The experiment I ran isn’t realistic since good security uses multiple layers of hashes and also salts (strings that makes the password longer so hard to break) and other mechanisms which I ignored. On the other hand hackers aren’t usually trying to acquire a specific password just to find one or more matches in a large database of hashes.

For my test case I was trying to crack a password stored as a md5 hash a now known to be flawed algorithum using a brute force attach. A brute force attack is where you use a lot of computational power to try every permutation until you find the correct answer.

It’s worth noting that this can be challenging even for a relativly simple password such as one that is 8 characters long taken from just lowercase a-z and 0-9. For this set of constraints there are still over 3.2e+32 possible passwords. However it’s also worth noting that this is an embarrassingly parallel task. Each potential password can be treated and tested separately till we find the correct one.

Things I learnt

Rather than talk about all the dead ends and wrong turns I took here is the conclusion or takeaways I learnt.

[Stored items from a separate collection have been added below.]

-- ==== Sys2Proof/Machine/WickCore.lean ====
section
/-! DEFINITION. What every Wick instruction shares: fields and register codes, the fetch check, exceptions, interrupt
entry and exit, the system instructions' control registers (R293 to R299, R304, R310 to R317). -/
namespace Sys2Proof.Machine

/-- Bits `[hi:lo]` of the low 24 bits of an instruction (R299). -/
def insF (w : BitVec 24) (hi lo : Nat) : Nat := bitsOf w.toNat hi lo

/-- The register fields d, a, b and c of the formats of R299. -/
def fd (w : BitVec 24) : Nat := insF w 23 18
def fa (w : BitVec 24) : Nat := insF w 17 12
def fb (w : BitVec 24) : Nat := insF w 11 6
def fc (w : BitVec 24) : Nat := insF w 5 0

/-- The signed immediates and offsets of formats I, B, L and J. -/
def imm12 (w : BitVec 24) : Int := signed 12 (insF w 11 0)
def imm18 (w : BitVec 24) : Int := signed 18 (insF w 17 0)

/-- A code that names a general register; a code that names a stream register (R299). -/
def isG (r : Nat) : Bool := decide (r < 32)
def isS (r : Nat) : Bool := decide (32 ≤ r) && decide (r < 40)

/-- Privilege mode: core 0 supervisor, cores 1 to 3 recipe (R293). -/
def supervisor (n : Nat) : Bool := n == 0

/-! ### The address map (R294) -/

/-- The ranges of the map. -/
inductive Place where
  | localMem | sharedMem | device | rom
deriving DecidableEq, Repr

/-- The range that holds `size` bytes at an address, none where the access is outside the ranges. (DEDUCED, unsafe: log 35) -/
def placeOf (a size : Nat) : Option Place :=
  if a + size ≤ 0x80000 then some .localMem
  else if 0x100000 ≤ a ∧ a + size ≤ 0x300000 then some .sharedMem
  else if 0x40000000 ≤ a ∧ a + size ≤ 0x41300000 then some .device
  else if 0x70000000 ≤ a ∧ a + size ≤ 0x70040000 then some .rom
  else none

/-- The memory that a core sees in a range: its own local memory, or the shared memory. -/
def State.coreMem (s : State) (n : Nat) (p : Place) : List Host.Cell :=
  if p = .localMem then (s.core n).mem else s.wck.shared

/-- The state with that memory replaced. -/
def State.setCoreMem (s : State) (n : Nat) (p : Place) (m : List Host.Cell) : State :=
  if p = .localMem then s.setCore n { s.core n with mem := m } else { s with wck := { s.wck with shared := m } }

/-- Bytes of the boot ROM at an address; its place in the ROM is the low bits (R294). (DEDUCED, unsafe: log 41) -/
def romBytes (a size : Nat) : List Byte := (List.range size).map fun i => Config.romByte (a % 0x40000 + i)

/-- The word that a vector or a frame has at an address, through the map of R294: local or shared memory, or the ROM on core 0; none
where the map lets the core read nothing there. (DEDUCED, unsafe: log 191) -/
def State.entryWord (s : State) (n a : Nat) : Option (BitVec 32) :=
  match placeOf a 4 with
  | some .localMem => some (BitVec.ofNat 32 (ofBytes (Memory.reads (s.core n).mem a 4)))
  | some .sharedMem => some (BitVec.ofNat 32 (ofBytes (Memory.reads s.wck.shared a 4)))
  | some .rom => if n = 0 then some (BitVec.ofNat 32 (ofBytes (romBytes a 4))) else none
  | _ => none

/-- The memory in which a frame at an address stands, none where it cannot stand there (R294). (DEDUCED, unsafe: log 191) -/
def framePlace (a : Nat) : Option Place :=
  match placeOf a 16 with
  | some .localMem => some .localMem
  | some .sharedMem => some .sharedMem
  | _ => none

Understand the size of your problem

If possible try understand how big your problem is and how long it will take to run. This informs how much effort you should put into many of the other things I’ll mention below. For example when trying to “crack” a pin number stored as a md5 hash there are only a little over a million permutations, easily enough to run locally and quickly enabling you to ignore much of the extra work I’ll talk about below. If you’ve got a big task can you break it in to chunks and work out how long each chunk will take? How long will it take to process one of your million files? How long would 10 iterations of you 500,000 iteration task take? How long would it take to average 0.01% of your input data? This information will give you useful insight to optimise your task and work out if it’s achivable and what infrastructure you might need i.e. 1 core, 10 cores, 1,000 cores?

It will break, make that ok

For a big problems, something will go wrong at some point, if you design your task so that it can break and be restarted this will save you a lot of time in the long run. Many tools (such as dask-distributed that I was using) will be tolerant to node faults, network faults, etc and handle these for you. However, they will all have weakness and will not be able to save you from the code bugs you introduce. If you need to start your four hour task from scratch whenever your schedular node falls over or a bug kills the whole execution or your notebook server dies or, or, or…

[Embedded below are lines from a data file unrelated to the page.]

-- ==== Sys2Proof/Machine/HostCmd.lean ====
section
/-! DEFINITION. Host commands: the packets on Q0, the responses on Q1, and the commands that end at once (R342 to R346); the
device transitions that a command and a service share (R322). -/
namespace Sys2Proof.Machine

/-! ### Packets (R342, R343) -/

/-- Does the firmware (in BOOT: the ROM) on core 0 take commands? In BANKED and without core 0 they wait (R343, R344). -/
def State.servesCommands (s : State) : Bool :=
  s.queueOn 0 && (s.core 0).run != .halted &&
    (s.inStates [.ready, .armed, .run, .hold, .fault] || (s.inStates [.boot] && !s.blw.firmware))

/-- The word of a command packet at the head of Q0 and its arguments. -/
def State.commandPacket (s : State) : Option (List Word × List QSlot) :=
  match skipVoids (s.queue 0).slots with
  | .closed _ (_ :: ws) :: rest => some (ws, rest)
  | _ => none

/-- The acceptance and the completion of each host command are journalled (R286). -/
def State.journalCommand (s : State) (it : JournalItem) : State := s.journal it

/-- HST_CMD_STATUS follows the command in execution. -/
def State.setCmd (s : State) (c : Option HostCmd) : State :=
  ({ s with hst := { s.hst with cmd := c } } : State).setFld R.HST_CMD_STATUS F.HST_CMD_STATUS_busy (if c.isSome then 1 else 0)

/-- The words of a response (R342), with the state code given. -/
def responseWords (opcode code status seq value : Nat) : List Word :=
  [BitVec.ofNat 72 (0x21 * 2 ^ 64 + opcode % 4096 * 2 ^ 52 + code % 16 * 2 ^ 48 + status % 256 * 2 ^ 40 + seq % 2 ^ 40),
   BitVec.ofNat 72 (value % 2 ^ 64)]

/-- A response pushed on Q1 as firmware's (R330, R343). -/
def State.respond (s : State) (opcode code status seq value : Nat) : State :=
  let s := s.pushPacket 1 0x40 (responseWords opcode code status seq value)
  ({ s with hst := { s.hst with lastSeq := seq } } : State).journalCommand (.completed seq)

/-- A finished command's response is pushed once Q1 has room (R343); `code`: the state code it carries. (DESIGN CHOICE, safe: log 61) -/
def State.pushResponse (s : State) (code : Nat) : State :=
  match s.hst.cmd with
  | some c => match c.result with
    | some (st, v) => if s.canPush 1 2 then (s.respond c.opcode code st c.seq v).setCmd none else s
    | none => s
  | none => s

/-- The command in execution ends with a status and a result value. -/
def State.endCommand (s : State) (status value : Nat) : State :=
  match s.hst.cmd with
  | some c => ({ s with hst := { s.hst with cmd := some { c with result := some (status, value) } } } : State).pushResponse
      (devCode s.blw.state)
  | none => s

/-- May the next command start: the one before has been answered, the recovery answers are out, Q1 has room? -/
def State.commandsFree (s : State) : Bool :=
  s.servesCommands && s.hst.cmd.isNone && s.rcv.answers.isEmpty && s.canPush 1 2

/-- The opcode field of W0. -/
def cmdOpcode (w : Word) : Nat := bitsOf w.toNat 63 52

/-- The command packet in front is taken: it is accepted and journalled. (DEDUCED, safe: log 55; DEDUCED, unsafe: log 56) -/
def State.acceptCommand (s : State) (w : Word) (args : List Word) (rest : List QSlot) : State :=
  let seq := bitsOf w.toNat 39 0
  let s := s.setQueue 0 { s.queue 0 with slots := rest }
  (s.journalCommand (.accepted (cmdOpcode w) seq)).setCmd (some { opcode := cmdOpcode w, seq := seq, args := args })

/-- A command with its opcode, its argument count and its legal states (R343, R344): `f` runs it on its arguments. (DEDUCED, unsafe: log 56) -/
def State.command (s : State) (op argc : Nat) (legal : List DevState) (f : List Word → State → State) : State :=
  if s.commandsFree then
    match s.commandPacket with
    | some (w :: args, rest) =>
      if bitsOf w.toNat 71 64 = 0x20 ∧ cmdOpcode w = op then
        let t := s.acceptCommand w args rest
        if args.length ≠ argc then t.endCommand 2 0
        else if t.inStates legal = false then t.endCommand 3 0
        else f args t
      else s
    | _ => s
  else s

/-- A 32-bit argument. -/
def arg32 (l : List Word) (i : Nat) : BitVec 32 := (l.getD i 0).setWidth 32

/-- The opcodes of R344. (DESIGN CHOICE, safe: log 57) -/
def knownOpcodes : List Nat :=
  [0x001, 0x002, 0x003, 0x010, 0x011, 0x012, 0x013, 0x014, 0x015, 0x016, 0x020, 0x021, 0x022, 0x023, 0x024, 0x025, 0x030, 0x040,
   0x050]

/-- BAD_COMMAND_PACKET (R343): a packet without W0 or of another type is counted and gets no response; an unknown opcode is
answered BADARG. (DEDUCED, safe: log 55; DESIGN CHOICE, safe: log 57) -/
def execBadCommandPacket (s : State) : Host.Outcome State Fault Refusal :=
  .next (if s.commandsFree then
      match s.commandPacket with
      | some ([], rest) => (s.setQueue 0 { s.queue 0 with slots := rest }).bump R.HST_CMD_BAD
      | some (w :: args, rest) =>
        if bitsOf w.toNat 71 64 ≠ 0x20 then (s.setQueue 0 { s.queue 0 with slots := rest }).bump R.HST_CMD_BAD
        else if knownOpcodes.contains (cmdOpcode w) then s
        else (s.acceptCommand w args rest).endCommand 2 0
      | none => s
    else s)

/-! ### The states of R344 -/

/-- BOOT to HOLD, and FAULT; READY to HOLD. (DEDUCED, unsafe: log 58) -/
def bootToHoldFault : List DevState := [.boot, .ready, .armed, .run, .hold, .fault]
/-- DEDUCED, unsafe: log 58. -/
def readyToHold : List DevState := [.ready, .armed, .run, .hold]

/-- A command that would leave READY ends with DENIED while the TAP drives the balls (R418). (DEDUCED, unsafe: log 58) -/
def State.leaveDenied (s : State) : Bool := s.inStates [.ready] && s.ballsDriven

/-- IDENTIFY. -/
def execIdentify (s : State) : Host.Outcome State Fault Refusal :=
  .next (s.command 0x001 0 bootToHoldFault fun _ s =>
    s.endCommand 0 (if s.blw.firmware then Config.firmwareVersion.toNat else Config.romVersion.toNat))

/-- RESET: the reset follows 10 µs after the response. (DEDUCED, unsafe: log 58) -/
def execReset (s : State) : Host.Outcome State Fault Refusal :=
  .next (s.command 0x002 0 bootToHoldFault fun _ s =>
    if s.leaveDenied then s.endCommand 4 0
    else ({ s with blw := { s.blw with resetDue := some s.ticks } } : State).endCommand 0 0)

/-- BOOT_PUSH (R396): the length is checked and the read of the image begins; a push during a push is answered BUSY. (DEDUCED, unsafe: log 59) -/
def execBootPush (s : State) : Host.Outcome State Fault Refusal :=
  .next (
    if s.blw.pushing then
      match s.commandPacket with
      | some (w :: _, rest) =>
        if s.servesCommands ∧ s.canPush 1 2 ∧ bitsOf w.toNat 71 64 = 0x20 ∧ cmdOpcode w = 0x003 then
          (s.setQueue 0 { s.queue 0 with slots := rest }).respond 0x003 (devCode s.blw.state) 1 (bitsOf w.toNat 39 0) 0
        else s
      | _ => s
    else s.command 0x003 2 [.boot] fun args s =>
      let n := (arg32 args 1).toNat
      if n < 29872 ∨ 1078432 < n ∨ n % 16 ≠ 0 then s.endCommand 2 0
      else { s with blw := { s.blw with pushing := true } })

On this lesson I got some help in the form of this answer from MRocklin. With dask for big/long running tasks it was really useful to use the concurrent.futures interface and in particular the as_completed iterator.

Remember that everything is breakable, a worker will die, the scheduler will fall over, your notebook server will bomb out, the wifi will disconnect, your brain will forget where you got to… It’s nearly always easier to make things that can recover from failure than it is to make things that do not fail.

Package your tasks well

There are many ways to bake a cake and the same is true of packaging you work to send to the worker nodes. For my task I tried a few different options all with their own pros and cons but I’ll highlight perhaps the two at the opposite ends of the spectrum.

First I tried a big computation graph with each permutation being a vertex. This worked well in a small problem space but as soon as the problem space started growing (more possible characters or longer passwords) the graph became big to build (not compute, just to put together how it would be computed) and to big too send over the network.

My final iteration was in two main parts. Part one is a function that could take a integer and turn it in to a password guess that would if you went from 0 to number of perutationswould cover every guess. That looked like this:

keyspace = 'abcdefghijklmnopqrstuvwxyz1234567890'
def guess(n):
    guess = ''
    size = len(keyspace)
    while n>0 :
        n -= 1
        guess += keyspace[n % size];
        n = math.floor(n / size);

    return guess

And then a function which would spit out a task to send to the scheduler that would test a defined range of the problem space i.e. 5000 to 10000.

def is_pw(guess):
    found = hashlib.md5(guess.encode('utf-8')).hexdigest() == hashed_pw 
    return found

def search_pw_space(start, end):
    return list(filter(is_pw, map(guess, range(start, end))))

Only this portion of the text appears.